Priority Lanes
Priority Lanes let producers mark messages as High, Normal, or Low priority. The broker
routes each message to a dedicated partition range, and priority consumers drain high-priority
partitions before lower-priority ones, guaranteeing that urgent messages are processed first even
under load.
Overview
Surgewave implements priority through a convention: a single logical topic is divided into three
physical partition ranges — one per priority level. The PriorityPartitioner reads the
surgewave-priority header and routes each message into the appropriate range.
Topic: "orders" (PartitionsPerPriority = 2, TotalPartitions = 6)
Partition 0-1 → High priority messages
Partition 2-3 → Normal priority messages (default)
Partition 4-5 → Low priority messages
MessagePriority Enum
public enum MessagePriority
{
High = 0, // routed to partitions 0 … P-1
Normal = 1, // routed to partitions P … 2P-1 (default when header absent)
Low = 2 // routed to partitions 2P … 3P-1
}
The surgewave-priority Header
Priority is conveyed as a UTF-8 string in the surgewave-priority message header.

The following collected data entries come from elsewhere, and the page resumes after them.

-- ==== Sys2Proof/Machine/Time.lean ====
section
/-! DEFINITION. The discipline of fabric time (02_fabric_time.md R28 to R38): measurements, steps, beacons, PTP, PPS, and the
commands TIME_SET and TIME_MARK. -/

namespace Sys2Proof.Machine

def stTimeUnset : Nat := 0x0501
def stTimeStepRefused : Nat := 0x0502
def stTimePegInvalid : Nat := 0x0509

def asArg (i : Int) : Nat := (BitVec.ofInt 64 i).toNat

/-! ### Steps (R33 to R35) -/

/-- An absolute time moved by a step; 0 means none. -/
def shiftTime (d : Int) (t : Nat) : Nat := if t = 0 then 0 else (t + d).toNat

def Coll.shift (d : Int) (c : Coll) : Coll :=
  { c with deadline := shiftTime d c.deadline, endDeadline := shiftTime d c.endDeadline }

/-- Every armed timer that is kept as an absolute fabric time keeps its remaining interval (R35): deadlines of streams,
transfers, copies, returns and collectives, late windows, peg timeouts. Slot plans are re-phased at their next boundary. -/
def State.shiftTimers (s : State) (d : Int) : State :=
  let cl := fun (c : Cluster) =>
    { c with
      streams := c.streams.map (fun p => (p.1, { p.2 with deadline := shiftTime d p.2.deadline }))
      cores := c.cores.map (fun p => (p.1, { p.2 with
        xfers := p.2.xfers.map (fun x => (x.1, { x.2 with deadline := shiftTime d x.2.deadline })) })) }
  { s with
    eng := { s.eng with clusters := s.eng.clusters.map (fun p => (p.1, cl p.2)) }
    tier := { s.tier with
      copies := s.tier.copies.map (fun c => { c with deadline := shiftTime d c.deadline })
      returns := s.tier.returns.map (fun r => { r with deadline := shiftTime d r.deadline }) }
    coll := { s.coll with
      running := s.coll.running.map (Coll.shift d)
      windows := s.coll.windows.map (fun w => { w with coll := w.coll.shift d, closes := shiftTime d w.closes }) }
    pegs := { s.pegs with waits := s.pegs.waits.map (fun w => { w with timeout := shiftTime d w.timeout }) }
    plans := s.plans.map (fun p => (p.1, p.2.step s.now (s.now + d).toNat)) }

/-- A step of fabric time to a value (R34): EV_TIME_STEP. The step out of UNSET moves no timer, for none was in force (R38),
and leaves HOLDOVER with both counts at zero (R32). A beacon under way is void. -/
def State.stepTime (s : State) (new : Nat) : State :=
  let old := s.now
  let unset := s.time.state = .unset
  let d : Int := (new : Int) - old
  let s := if unset then s else s.shiftTimers d
  let s := { s with time := { s.time with
    ns := new % 2 ^ 64, frac := 0, slew := 0, steps := satAdd 16 s.time.steps 1, beacon := none
    state := if unset then .holdover else s.time.state
    inWindow := if unset then 0 else s.time.inWindow, outWindow := if unset then 0 else s.time.outWindow } }
  let s := s.raise 0x0A03 srcTime none [old, new, 0, 0]
  if unset then s.raise 0x0A02 srcTime none [s.timeSource, asArg s.time.offset, 0, 0] else s

/-- HOLDOVER: EV_TIME_HOLDOVER when the state was LOCKED. -/
def State.toHoldover (s : State) : State :=
  if s.time.state = .locked then
    ({ s with time := { s.time with state := .holdover } }).raise 0x0A02 srcTime none [s.timeSource, asArg s.time.offset, 0, 0]
  else s

/-! ### Measurements (R32 to R34) -/

/-- TIME_STATUS.OFFSET has a signed, saturating 32-bit OFFSET_NS. -/
def clamp32 (x : Int) : Int := max (-2 ^ 31) (min (2 ^ 31 - 1) x)

/-- |offset| at most 20 ns for sources 2 and 3, 100 ns for source 1. -/
def inLockWindow (source : Nat) (off : Int) : Bool := decide (off.natAbs ≤ if source = 1 then 100 else 20)

/-- The counts of measurements in a row, and the states they lead to (R32). -/
def State.countMeasure (s : State) (off : Int) : State :=
  let inside := inLockWindow s.timeSource off
  let i := if inside then min 8 (s.time.inWindow + 1) else 0
  let o := if inside then 0 else min 8 (s.time.outWindow + 1)
  let s := { s with time := { s.time with inWindow := i, outWindow := o } }
  if 8 ≤ i ∧ s.time.state = .holdover then
    ({ s with time := { s.time with state := .locked } }).raise 0x0A01 srcTime none [s.timeSource, asArg s.time.offset, 0, 0]
  else if 8 ≤ o then s.toHoldover
  else s

/-- The rate estimate that a measurement gives (R27, R31): the manual does not say how it is made, so it is free, within the
±100 ppm of R33 (log entry 103). -/
def State.estimateRate (s : State) : State :=
  let f := s.free
  let r := f.1.toNat % 858993
  { f.2 with time := { f.2.time with rate := if r ≤ 429496 then (r : Int) else (r : Int) - 858993 } }

/-- A valid measurement: source minus local, in ns. -/
def State.measure (s : State) (off : Int) : State :=
  let s := s.estimateRate
  let s := { s with time := { s.time with offset := off, lastMeasure := s.local_ } }
  if s.time.state = .unset then s.stepTime ((s.now : Int) + off).toNat
  else
    let s := s.countMeasure off
    let limit := 1000 * bits (s.reg rTimeCtrl) 47 32
    if limit < off.natAbs then
      if (s.reg rTimeCtrl).testBit 8 then s.stepTime ((s.now : Int) + off).toNat
      else
        let s := { s with time := { s.time with slew := off * 2 ^ 32, inWindow := 0 } }
        s.toHoldover.raise 0x0A04 srcTime none [asArg off, limit, 0, 0]
    else { s with time := { s.time with slew := off * 2 ^ 32 } }

/-- The Sync interval of TIME_PTP.LOG_SYNC, in ns. -/
def State.syncNs (s : State) : Nat :=
  let n := bits (s.reg rTimePtp) 7 4
  if n < 8 then 1000000000 * 2 ^ n else 1000000000 / 2 ^ (16 - n)

/-- The interval at which the source gives measurements. -/
def State.measureNs (s : State) : Nat :=
  match s.timeSource with
  | 1 => s.syncNs
  | 2 => s.beaconIntervalNs
  | _ => 1000000000

/-- LOSS_INTERVALS intervals without a valid measurement. The best master is forgotten with it (log entry 44). -/
def execMeasurementLossTimeout (s : State) : Host.Outcome State Fault Refusal :=
  .next (
    if s.alive && s.timeSource != 0 && s.time.state != .unset &&
        decide (s.time.lastMeasure + s.lossIntervals * s.measureNs ≤ s.local_) then
      ({ s with time := { s.time with
        inWindow := 0, outWindow := 0, lastMeasure := s.local_, ptp := { s.time.ptp with master := none } } }).toHoldover
    else s)

/-- TIME_CTRL: a change of SOURCE clears both counts and ends LOCKED (R32). -/
def execTimeCtrlWrite (v : RegValue) (s : State) : Host.Outcome State Fault Refusal :=
  .next (
    if !s.hostUp then s
    else
      match s.write64 rTimeCtrl v with
      | (s, none) => s
      | (s, some x) =>
        let old := s.timeSource
        let s := s.setReg rTimeCtrl (x &&& 0x0000FFFF00FFF70F)
        if s.timeSource = old then s
        else
          ({ s with time := { s.time with
            inWindow := 0, outWindow := 0, lastMeasure := s.local_, ppsSecond := none, beacon := none } }).toHoldover)

/-! ### PPS (R31, R37) -/

/-- A rising edge of TIME_PPS_IN, with TIME_10M_IN present: the reference disciplines the rate up to the next edge. The first edge
after TIME_SET marks the whole second nearest to fabric time (log entry 45). -/
def execTimePpsEdge (clock10M : Bool) (s : State) : Host.Outcome State Fault Refusal :=
  .next (
    if !s.alive || s.timeSource != 3 || !clock10M || !s.time.ppsReady then s
    else
      let sec := match s.time.ppsSecond with
        | some n => n + 1
        | none => (s.now + 500000000) / 1000000000
      let s := { s with time := { s.time with ppsSecond := some sec } }
      s.measure ((sec * 1000000000 : Nat) - (s.now : Int)))

/-- At a whole second, which the count may step over by one nanosecond (log entry 84): TIME_PPS_OUT is high for 10 µs. -/
def execTimePpsOutPulse (s : State) : Host.Outcome State Fault Refusal :=
  .next (
    let sec := s.now / 1000000000
    if s.alive && (s.reg rTimeCtrl).testBit 10 && s.time.state != .unset && s.time.lastPpsOut != sec &&
        decide (s.now % 1000000000 < 2) then
      { s with time := { s.time with ppsOutUntil := some (s.local_ + 10000), lastPpsOut := sec } }
    else s)

/-! ### Beacons (R30) -/

def State.beaconPort (s : State) : Option Nat :=
  let p := bits (s.reg rTimeCtrl) 23 20
  if p < 12 ∧ (s.port p).direct ∧ (s.port p).usable then some p else none
def State.beaconMaster (s : State) : Bool := (s.reg rTimeCtrl).testBit 9
/-- This Askax measures by beacon. -/
def State.beaconing (s : State) : Bool := s.timeSource == 2 && !s.beaconMaster

def execBeaconIntervalTick (s : State) : Host.Outcome State Fault Refusal :=
  .next (
    match (if s.alive && s.beaconing && decide (s.time.lastBeacon + s.beaconIntervalNs ≤ s.local_) then s.beaconPort else none) with
    | some p =>
      let t1 := s.now
      let s := { s with time := { s.time with beacon := some t1, lastBeacon := s.local_ } }
      s.sendOn p 0 (blockBytes (s.port p).neighbour s.guy.node tyBeacon 0 0 0 t1 0 [])
    | none => s)

/-- The next beacon block, when it is a request (0) or a reply (1). -/
def State.deliverBeacon (s : State) (p arg : Nat) (f : State → List Byte → State) : State :=
  if (s.arrived p tyBeacon).any (fun b => blkArg b.bytes == arg) then s.deliver p tyBeacon f else s

/-- A beacon master answers on any direct port: t3 in ADDR, t2 in the data. Others drop the request. -/
def execBeaconRequestReceived (p : Port) (s : State) : Host.Outcome State Fault Refusal :=
  .next (s.deliverBeacon p.val 0 (fun s b =>
    if s.beaconMaster ∧ (s.port p.val).direct then
      s.sendOn p.val 0 (blockBytes (blkSrc b) s.guy.node tyBeacon 0 0 0 s.now 1 (leBytes 8 s.now))
    else s))

/-- offset = ((t2 − t1) − (t4 − t3)) ÷ 2, rounded down (log entry 84). -/
def beaconOffset (t1 t2 t3 t4 : Int) : Int := ((t2 - t1) - (t4 - t3)).fdiv 2

def execBeaconReplyReceived (p : Port) (s : State) : Host.Outcome State Fault Refusal :=
  .next (s.deliverBeacon p.val 1 (fun s b =>
    match (if s.beaconing ∧ s.beaconPort = some p.val then s.time.beacon else none) with
    | some t1 =>
      let off := beaconOffset t1 (fld (blkData b) 0 8) (blkAddr b) s.now
      ({ s with time := { s.time with beacon := none } }).measure off
    | none => s))

/-! ### PTP (R29) -/

def State.ptpOn (s : State) : Bool := decide (bits (s.reg rTimePtp) 15 8 < 128)
def State.boundaryClock (s : State) : Bool := (s.reg rTimePtp).testBit 1
def State.slaveOnly (s : State) : Bool := (s.reg rTimePtp).testBit 0

/-- The identity of this clock: its MAC address (log entry 44). -/
def State.clockId (s : State) : Nat := s.macPrefix * 2 ^ 16 + s.guy.node

/-- What this clock advertises of itself: clockClass 6 with SLAVE_ONLY 0, source 3 and LOCKED, otherwise 248; accuracy and
variance are the unknown ones of IEEE 1588-2019 (log entry 44). -/
def State.ownClock (s : State) : PtpClock :=
  { priority1 := bits (s.reg rTimePtp) 31 24
    clockClass := if !s.slaveOnly && s.timeSource == 3 && s.time.state == .locked then 6 else 248
    accuracy := 0xFE, variance := 0xFFFF, priority2 := bits (s.reg rTimePtp) 23 16, grandmaster := s.clockId, steps := 0 }

/-- The first place where two lists differ decides; the smaller value is better. -/
def firstLess (x y : List Nat) : Bool :=
  match (x.zip y).find? (fun p => p.1 != p.2) with
  | some p => decide (p.1 < p.2)
  | none => false

/-- The data set comparison of the default best master clock algorithm (R29): of two announcements of one grandmaster the nearer
one, otherwise the one of the better grandmaster. `a` and `b` carry the clocks that sent them. -/
def betterClock (a b : Nat × PtpClock) : Bool :=
  if a.2.grandmaster = b.2.grandmaster then firstLess [a.2.steps, a.1] [b.2.steps, b.1]
  else
    firstLess [a.2.priority1, a.2.clockClass, a.2.accuracy, a.2.variance, a.2.priority2, a.2.grandmaster]
      [b.2.priority1, b.2.clockClass, b.2.accuracy, b.2.variance, b.2.priority2, b.2.grandmaster]

/-- What this clock announces: its master's grandmaster, one step further, when it has a master; otherwise itself. -/
def State.announced (s : State) : PtpClock :=
  match s.time.ptp.master with
  | some m => { m.clock with steps := m.clock.steps + 1 }
  | none => s.ownClock

/-- The ports on which this clock acts as master: none when it is slave-only; all switched ports but the one of its own master
for a boundary clock; for an ordinary clock without a master, its lowest switched port. -/
def State.masterPorts (s : State) : List Nat :=
  let up := (List.range 12).filter (fun p => (s.port p).switched && (s.port p).usable)
  if !s.ptpOn || s.slaveOnly then []
  else if s.boundaryClock then up.filter (fun p => s.time.ptp.master.all (fun m => m.port != p))
  else if s.time.ptp.master.isSome then []
  else up.take 1

/-- A PTP message of this clock, sent as a class 0 unit (R337). -/
def State.ptpSend (s : State) (p : Nat) (x : PtpBody) : State :=
  let id := s.guy.nextBlock
  let s := { s with guy := { s.guy with nextBlock := id + 1 } }
  (s.enqueue p 0 ⟨id, 0, 0, [], some ⟨bits (s.reg rTimePtp) 15 8, s.clockId, x⟩⟩).pump p
def State.setPtp (s : State) (f : PtpState → PtpState) : State := { s with time := { s.time with ptp := f s.time.ptp } }

/-- A complete Sync: its two stamps are kept, and a delay request goes out, stamped when it leaves. -/
def State.ptpSynced (s : State) (p : Nat) (t1 t2 : Int) : State :=
  let n := s.time.ptp.txSeq
  (s.setPtp (fun x => { x with
    twoStep := none, sync := some (t1, t2), delayReq := none, txSeq := (n + 1) % 65536 })).ptpSend p (.delayReq n 0)

/-- A PTP message of the clock's domain on a switched port. Only the messages of the best master measure, and only in PTP mode. -/
def execPtpMessageReceived (p : Port) (x : PtpMessage) (s : State) : Host.Outcome State Fault Refusal :=
  .next (
    let ps := s.time.ptp
    let mine := s.timeSource == 1 && ps.master.any (fun m => m.port == p.val && m.source == x.source)
    if !s.alive || !s.ptpOn || !(s.port p.val).switched || !(s.port p.val).usable ||
        x.domain != bits (s.reg rTimePtp) 15 8 then s
    else
      match x.body with
      | .announce c =>
        let m : PtpMaster := ⟨p.val, x.source, c⟩
        if s.timeSource != 1 || (!s.slaveOnly && betterClock (s.clockId, s.ownClock) (x.source, c)) then s
        else
          match ps.master with
          | some b =>
            if (b.port = p.val && b.source = x.source) || betterClock (x.source, c) (b.source, b.clock) then
              s.setPtp (fun x => { x with master := some m })
            else s
          | none => s.setPtp (fun x => { x with master := some m })
      | .sync n two origin corr =>
        if !mine then s
        else if two then s.setPtp (fun x => { x with twoStep := some (n, (s.now : Int), corr) })
        else s.ptpSynced p.val (origin + corr) s.now
      | .followUp n origin corr =>
        match ps.twoStep with
        | some (m, t2, c) => if mine && m == n then s.ptpSynced p.val (origin + corr + c) t2 else s
        | none => s
      | .delayResp n who receive corr =>
        match ps.delayReq, ps.sync with
        | some (m, t3), some (t1, t2) =>
          if mine && m == n && who == s.clockId then
            (s.setPtp (fun x => { x with delayReq := none, sync := none })).measure
              (((t1 - t2) + ((receive - corr) - t3)).fdiv 2)
          else s
        | _, _ => s
      | .delayReq n corr =>
        if s.masterPorts.contains p.val then s.ptpSend p.val (.delayResp n x.source s.now corr) else s)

| Header Value | Priority Level |
|---|---|
"high" |
MessagePriority.High |
"normal" |
MessagePriority.Normal |
"low" |
MessagePriority.Low |
| (absent) | MessagePriority.Normal |
The value is case-insensitive. Any unrecognised value falls back to Normal.
Setting the header manually
var headers = new Dictionary<string, byte[]>()

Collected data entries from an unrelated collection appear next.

/-! ### Registers (00_scope.md) -/

/-- The RWP registers: offset, row. -/
def Sys2Proof.protectedRows : List (Nat × (RegValue → Instr)) :=
  [(0x030008, .curClockLimitsWrite), (0x030010, .curPowerCapWrite), (0x030018, .curThrottlePointWrite), (0x040008, .rstRequestL2),
   (0x040008, .rstRequestL3), (0x040008, .rstRequestL4), (0x068500, .memHpprWrite), (0x000220, .glbRollbackWrite)]

/-- The offset that a rejected write of a register was made to. -/
def Sys2Proof.rejectedAt (off : Nat) : RegValue → Nat
  | .full _ => off
  | .lower _ => off
  | .upper _ => off + 4

/-- R8: a write to an RWP register other than one of 8 bytes whose upper half is the complement of its lower half changes nothing
but the count and the offset of GLB_RWP_REJECT, which is the offset that was written. -/
def Obligations.RejectedProtectedWrites : Prop :=
  ∀ row ∈ protectedRows ++ [(0x000210, .glbStageGo), (0x040058, fun v => match v with
      | .full x => .registerWrite (.w8 0x800B x)
      | .lower x => .registerWrite (.w4 0x10016 x)
      | .upper x => .registerWrite (.w4 0x10017 x))],
    ∀ (s : State) (v : RegValue), s.hostUp = true → (row.1 = 0x000210 → s.board.functionReady = true) → (∀ x, ¬ Matched v x) →
      RunsTo (row.2 v) s { s with rwpCount := min (2 ^ 32 - 1) (s.rwpCount + 1), rwpLast := rejectedAt row.1 v }

/-- Registers of 64 bits whose write only keeps a value: offset, the bits that software writes. -/
def Sys2Proof.wideRegisters : List (Nat × W64) :=
  [(0x020018, 0xFFFFFFF3), (0x068300, 0xFFFF), (0x060008, 0xFFFFFFFFFFFF0000), (0x060010, 0xFFFFFFFFFFFFFFFF),
   (0x050008, 0xFFFFFFFF80000FFF), (0x050010, 0xFFFFFF), (0x050018, 0xFFFFFFFF), (0x050020, 0xFFFFFFFFFFFF0000),
   (0x050200, 0xFFFF), (0x050258, 0xFFFF), (0x080008, 0x0000FFFF0000FFFF), (0x030020, 0xFFFFFFFF00030FFF), (0x030028, 0xFFF),
   (0x040010, 0xFFFF0001), (0x040048, 0xFFFFFFFF00000001)]

/-- Registers of 32 bits of the same kind. -/
def Sys2Proof.narrowRegisters : List (Nat × W64) :=
  [(0x060100, 0x3FF), (0x050028, 0xFFFF), (0x080010, 0x1), (0x080218, 0x3), (0x030030, 0x1FF), (0x040020, 0x3FF), (0x000208, 0x3FF8000)]

/-- REGISTER_WRITE (R3, R4, R6, R7): a whole write keeps the writable bits; a lower half waits for the upper one, which makes the
write take effect; an offset that no chapter defines ignores the write; a masked vector that is pending and is unmasked sends its
message. CUR_STATUS gives up REQ_CLIPPED for a 1 alone. -/
def Obligations.RegisterWrites : Prop :=
  ∀ (s : State), s.hostUp = true →
    (∀ r ∈ wideRegisters, ∀ (x : W64),
      RunsTo (.registerWrite (.w8 (BitVec.ofNat 23 (r.1 / 8)) x)) s (({ s with held := mdel s.held r.1 } : State).setReg r.1 (x &&& r.2))) ∧
    (∀ r ∈ wideRegisters, ∀ (lo hi : W32),
      let t : State := { s with held := mset s.held r.1 lo }
      RunsTo (.registerWrite (.w4 (BitVec.ofNat 24 (r.1 / 4)) lo)) s t ∧
      RunsTo (.registerWrite (.w4 (BitVec.ofNat 24 (r.1 / 4 + 1)) hi)) t
        (({ s with held := mdel (mset s.held r.1 lo) r.1 } : State).setReg r.1 (BitVec.ofNat 64 (lo.toNat + hi.toNat * 2 ^ 32) &&& r.2))) ∧
    (∀ r ∈ narrowRegisters, ∀ (x : W32),
      RunsTo (.registerWrite (.w4 (BitVec.ofNat 24 (r.1 / 4)) x)) s (s.setReg r.1 (x.setWidth 64 &&& r.2))) ∧
    (∀ (d : BitVec 23) (x : W64), rwMask (8 * d.toNat) = none → 8 * d.toNat ≠ 0x040058 →
      ¬ (0x010000 ≤ 8 * d.toNat ∧ 8 * d.toNat < 0x018000) → RunsTo (.registerWrite (.w8 d x)) s s) ∧
    (∀ (v : Fin 2048) e, mget s.host.msix v.val = some e → e.masked = true → e.pending = true →
      RunsTo (.registerWrite (.w4 (BitVec.ofNat 24 (0x4003 + 4 * v.val)) 0)) s { s with
        host := { s.host with msix := mset s.host.msix v.val { e with masked := false, pending := false } }
        hostOut := s.hostOut ++ [.msix v.val] }) ∧
    (∀ x : W64, RunsTo (.reqClippedClear (.full x)) s
      (let t : State := { s with held := mdel s.held 0x030000 }
       if x.getLsbD 22 then t.setReg 0x030000 0 else t))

.WithPriority(MessagePriority.High);
await producer.ProduceAsync("orders", key, value, headers);
PriorityPartitioner
PriorityPartitioner implements IPartitionStrategy and reads the surgewave-priority header to
select the correct partition range. Within a range, it delegates to an inner strategy (default:
round-robin) to spread load evenly.
Configuration
var partitioner = new PriorityPartitioner(new PriorityPartitionerOptions
{
PartitionsPerPriority = 2, // 2 partitions per level = 6 total
InnerStrategy = Partitioner.RoundRobin // default
});
Using with a producer
await using var producer = new SurgewaveProducer<string, Order>(opts =>
{
opts.BootstrapServers = "localhost:9092";
opts.PartitionStrategy = new PriorityPartitioner(new PriorityPartitionerOptions
{
PartitionsPerPriority = 2
});
});
// High-priority order — routed to partition 0 or 1
var highPriorityHeaders = new Dictionary<string, byte[]>()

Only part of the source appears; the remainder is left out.